-- ==== Sys2Proof/Laws/State.lean ====
section
/-! SUPPORT. Each primitive update of the state: what it leaves, field by field, and what a read finds after it. -/

namespace Sys2Proof.Machine

/-! ### What a read finds after an update -/

/-- `tile` after `setTile`. -/
@[simp] theorem State.tile_setTile (s : State) (n : Nat) (v : Tile) : (s.setTile n v).tile n = v := mget_mset_self ..

/-- `tile` of another number after `setTile`. -/
theorem State.tile_setTile_ne (s : State) (n : Nat) (v : Tile) {j : Nat} (h : j ≠ n) :
    (s.setTile n v).tile j = s.tile j := mget_mset_ne _ _ _ _ h

/-- `ctx` after `setCtx`. -/
@[simp] theorem State.ctx_setCtx (s : State) (b : Nat) (v : Ctx) : (s.setCtx b v).ctx b = v := mget_mset_self ..

/-- `ctx` of another number after `setCtx`. -/
theorem State.ctx_setCtx_ne (s : State) (b : Nat) (v : Ctx) {j : Nat} (h : j ≠ b) :
    (s.setCtx b v).ctx j = s.ctx j := mget_mset_ne _ _ _ _ h

/-- `boothSess` after `setBoothSess`. -/
@[simp] theorem State.boothSess_setBoothSess (s : State) (k : Nat) (v : Option BoothSess) : (s.setBoothSess k v).boothSess k = v := mget_mset_self ..

/-- `boothSess` of another number after `setBoothSess`. -/
theorem State.boothSess_setBoothSess_ne (s : State) (k : Nat) (v : Option BoothSess) {j : Nat} (h : j ≠ k) :
    (s.setBoothSess k v).boothSess j = s.boothSess j := mget_mset_ne _ _ _ _ h

/-- `queue` after `setQueue`. -/
@[simp] theorem State.queue_setQueue (s : State) (q : Nat) (v : QueueSt) : (s.setQueue q v).queue q = v := mget_mset_self ..

/-- `queue` of another number after `setQueue`. -/
theorem State.queue_setQueue_ne (s : State) (q : Nat) (v : QueueSt) {j : Nat} (h : j ≠ q) :
    (s.setQueue q v).queue j = s.queue j := mget_mset_ne _ _ _ _ h

/-- `fence` after `setFence`. -/
@[simp] theorem State.fence_setFence (s : State) (f : Nat) (v : Option FenceSt) : (s.setFence f v).fence f = v := mget_mset_self ..

/-- `fence` of another number after `setFence`. -/
theorem State.fence_setFence_ne (s : State) (f : Nat) (v : Option FenceSt) {j : Nat} (h : j ≠ f) :
    (s.setFence f v).fence j = s.fence j := mget_mset_ne _ _ _ _ h

/-- `obj` after `setObj`. -/
@[simp] theorem State.obj_setObj (s : State) (k : Nat) (v : ObjSt) : (s.setObj k v).obj k = v := mget_mset_self ..

/-- `obj` of another number after `setObj`. -/
theorem State.obj_setObj_ne (s : State) (k : Nat) (v : ObjSt) {j : Nat} (h : j ≠ k) :
    (s.setObj k v).obj j = s.obj j := mget_mset_ne _ _ _ _ h

/-- `cue` after `setCue`. -/
@[simp] theorem State.cue_setCue (s : State) (k : Nat) (v : Option CueSlotSt) : (s.setCue k v).cue k = v := mget_mset_self ..

/-- `cue` of another number after `setCue`. -/
theorem State.cue_setCue_ne (s : State) (k : Nat) (v : Option CueSlotSt) {j : Nat} (h : j ≠ k) :
    (s.setCue k v).cue j = s.cue j := mget_mset_ne _ _ _ _ h

/-- `cast` after `setCast`. -/
@[simp] theorem State.cast_setCast (s : State) (k : Nat) (v : CastSt) : (s.setCast k v).cast k = v := mget_mset_self ..

/-- `cast` of another number after `setCast`. -/
theorem State.cast_setCast_ne (s : State) (k : Nat) (v : CastSt) {j : Nat} (h : j ≠ k) :
    (s.setCast k v).cast j = s.cast j := mget_mset_ne _ _ _ _ h

/-- `panel` after `setPanel`. -/
@[simp] theorem State.panel_setPanel (s : State) (p : Nat) (v : PanelPwr) : (s.setPanel p v).panel p = v := mget_mset_self ..

/-- `panel` of another number after `setPanel`. -/
theorem State.panel_setPanel_ne (s : State) (p : Nat) (v : PanelPwr) {j : Nat} (h : j ≠ p) :
    (s.setPanel p v).panel j = s.panel j := mget_mset_ne _ _ _ _ h

/-- A register after its write holds the low 32 bits. -/
@[simp] theorem State.reg_setReg (s : State) (off v : Nat) : (s.setReg off v).reg off = v % 2 ^ 32 := by
  unfold State.reg State.setReg
  rw [mget_mset_self]
  exact BitVec.toNat_ofNat v 32

/-- Another register after a write. -/
theorem State.reg_setReg_ne (s : State) (off v : Nat) {j : Nat} (h : j ≠ off) : (s.setReg off v).reg j = s.reg j := by
  unfold State.reg State.setReg
  rw [mget_mset_ne _ _ _ _ h]

/-- What leaves the module is noted newest first. -/
@[simp] theorem State.emit_out (s : State) (o : Out) : (s.emit o).out = o :: s.out := rfl

/-- A draw moves the counter of free values on. -/
@[simp] theorem State.draw_freeCtr (s : State) : s.draw.1.freeCtr = s.freeCtr + 1 := rfl

/-! ### What an update leaves -/

@[simp] theorem State.emit_regs (s : State) (o : Out) : (s.emit o).regs = s.regs := rfl
@[simp] theorem State.emit_vfErr (s : State) (o : Out) : (s.emit o).vfErr = s.vfErr := rfl
@[simp] theorem State.emit_latch (s : State) (o : Out) : (s.emit o).latch = s.latch := rfl
@[simp] theorem State.emit_loHeld (s : State) (o : Out) : (s.emit o).loHeld = s.loHeld := rfl
@[simp] theorem State.emit_ctrs (s : State) (o : Out) : (s.emit o).ctrs = s.ctrs := rfl
@[simp] theorem State.emit_tiles (s : State) (o : Out) : (s.emit o).tiles = s.tiles := rfl
@[simp] theorem State.emit_ledgers (s : State) (o : Out) : (s.emit o).ledgers = s.ledgers := rfl
@[simp] theorem State.emit_meshCe (s : State) (o : Out) : (s.emit o).meshCe = s.meshCe := rfl
@[simp] theorem State.emit_bridges (s : State) (o : Out) : (s.emit o).bridges = s.bridges := rfl
@[simp] theorem State.emit_redIn (s : State) (o : Out) : (s.emit o).redIn = s.redIn := rfl
@[simp] theorem State.emit_redRun (s : State) (o : Out) : (s.emit o).redRun = s.redRun := rfl
@[simp] theorem State.emit_redOpen (s : State) (o : Out) : (s.emit o).redOpen = s.redOpen := rfl
@[simp] theorem State.emit_redClk (s : State) (o : Out) : (s.emit o).redClk = s.redClk := rfl
@[simp] theorem State.emit_mcFlits (s : State) (o : Out) : (s.emit o).mcFlits = s.mcFlits := rfl
@[simp] theorem State.emit_audited (s : State) (o : Out) : (s.emit o).audited = s.audited := rfl
@[simp] theorem State.emit_auditFirst (s : State) (o : Out) : (s.emit o).auditFirst = s.auditFirst := rfl
@[simp] theorem State.emit_hbm (s : State) (o : Out) : (s.emit o).hbm = s.hbm := rfl
@[simp] theorem State.emit_cxl (s : State) (o : Out) : (s.emit o).cxl = s.cxl := rfl
@[simp] theorem State.emit_chanCe (s : State) (o : Out) : (s.emit o).chanCe = s.chanCe := rfl
@[simp] theorem State.emit_hot (s : State) (o : Out) : (s.emit o).hot = s.hot := rfl
@[simp] theorem State.emit_tcache (s : State) (o : Out) : (s.emit o).tcache = s.tcache := rfl
@[simp] theorem State.emit_wcache (s : State) (o : Out) : (s.emit o).wcache = s.wcache := rfl
@[simp] theorem State.emit_fq (s : State) (o : Out) : (s.emit o).fq = s.fq := rfl
@[simp] theorem State.emit_inv (s : State) (o : Out) : (s.emit o).inv = s.inv := rfl
@[simp] theorem State.emit_stu (s : State) (o : Out) : (s.emit o).stu = s.stu := rfl
@[simp] theorem State.emit_cues (s : State) (o : Out) : (s.emit o).cues = s.cues := rfl
@[simp] theorem State.emit_ports (s : State) (o : Out) : (s.emit o).ports = s.ports := rfl
@[simp] theorem State.emit_sess (s : State) (o : Out) : (s.emit o).sess = s.sess := rfl
@[simp] theorem State.emit_reqs (s : State) (o : Out) : (s.emit o).reqs = s.reqs := rfl
@[simp] theorem State.emit_nextTag (s : State) (o : Out) : (s.emit o).nextTag = s.nextTag := rfl
@[simp] theorem State.emit_loom (s : State) (o : Out) : (s.emit o).loom = s.loom := rfl
@[simp] theorem State.emit_queues (s : State) (o : Out) : (s.emit o).queues = s.queues := rfl
@[simp] theorem State.emit_queueRr (s : State) (o : Out) : (s.emit o).queueRr = s.queueRr := rfl
@[simp] theorem State.emit_fences (s : State) (o : Out) : (s.emit o).fences = s.fences := rfl
@[simp] theorem State.emit_objs (s : State) (o : Out) : (s.emit o).objs = s.objs := rfl
@[simp] theorem State.emit_freed (s : State) (o : Out) : (s.emit o).freed = s.freed := rfl
@[simp] theorem State.emit_ctxs (s : State) (o : Out) : (s.emit o).ctxs = s.ctxs := rfl
@[simp] theorem State.emit_mbx (s : State) (o : Out) : (s.emit o).mbx = s.mbx := rfl
@[simp] theorem State.emit_fns (s : State) (o : Out) : (s.emit o).fns = s.fns := rfl
@[simp] theorem State.emit_hostReads (s : State) (o : Out) : (s.emit o).hostReads = s.hostReads := rfl
@[simp] theorem State.emit_casts (s : State) (o : Out) : (s.emit o).casts = s.casts := rfl
@[simp] theorem State.emit_serve (s : State) (o : Out) : (s.emit o).serve = s.serve := rfl
@[simp] theorem State.emit_power (s : State) (o : Out) : (s.emit o).power = s.power := rfl
@[simp] theorem State.emit_sec (s : State) (o : Out) : (s.emit o).sec = s.sec := rfl
@[simp] theorem State.emit_fw (s : State) (o : Out) : (s.emit o).fw = s.fw := rfl
@[simp] theorem State.emit_inc (s : State) (o : Out) : (s.emit o).inc = s.inc := rfl
@[simp] theorem State.emit_twin (s : State) (o : Out) : (s.emit o).twin = s.twin := rfl
@[simp] theorem State.emit_lost (s : State) (o : Out) : (s.emit o).lost = s.lost := rfl
@[simp] theorem State.emit_cxlGone (s : State) (o : Out) : (s.emit o).cxlGone = s.cxlGone := rfl
@[simp] theorem State.emit_pins (s : State) (o : Out) : (s.emit o).pins = s.pins := rfl
@[simp] theorem State.emit_freeCtr (s : State) (o : Out) : (s.emit o).freeCtr = s.freeCtr := rfl
@[simp] theorem State.emit_pending (s : State) (o : Out) : (s.emit o).pending = s.pending := rfl
@[simp] theorem State.emit_redStage (s : State) (o : Out) : (s.emit o).redStage = s.redStage := rfl
@[simp] theorem State.emit_hbmUe (s : State) (o : Out) : (s.emit o).hbmUe = s.hbmUe := rfl
@[simp] theorem State.emit_metaCache (s : State) (o : Out) : (s.emit o).metaCache = s.metaCache := rfl
@[simp] theorem State.emit_sideArea (s : State) (o : Out) : (s.emit o).sideArea = s.sideArea := rfl
@[simp] theorem State.emit_sessIn (s : State) (o : Out) : (s.emit o).sessIn = s.sessIn := rfl
@[simp] theorem State.emit_pci (s : State) (o : Out) : (s.emit o).pci = s.pci := rfl
@[simp] theorem State.emit_pfWalks (s : State) (o : Out) : (s.emit o).pfWalks = s.pfWalks := rfl
@[simp] theorem State.emit_walkWait (s : State) (o : Out) : (s.emit o).walkWait = s.walkWait := rfl
@[simp] theorem State.emit_fwNeed (s : State) (o : Out) : (s.emit o).fwNeed = s.fwNeed := rfl
@[simp] theorem State.emit_fwGot (s : State) (o : Out) : (s.emit o).fwGot = s.fwGot := rfl
@[simp] theorem State.emit_fwHeld (s : State) (o : Out) : (s.emit o).fwHeld = s.fwHeld := rfl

TASK DETAILS |
The output should be exactly the lines above from the line containing "s.inv := rfl" to the line containing "s.cues := rfl", inclusive, with no other lines.

OUTPUT |
@[simp] theorem State.emit_inv (s : State) (o : Out) : (s.emit o).inv = s.inv := rfl
@[simp] theorem State.emit_stu (s : State) (o : Out) : (s.emit o).stu = s.stu := rfl
@[simp] theorem State.emit_cues (s : State) (o : Out) : (s.emit o).cues = s.cues := rfl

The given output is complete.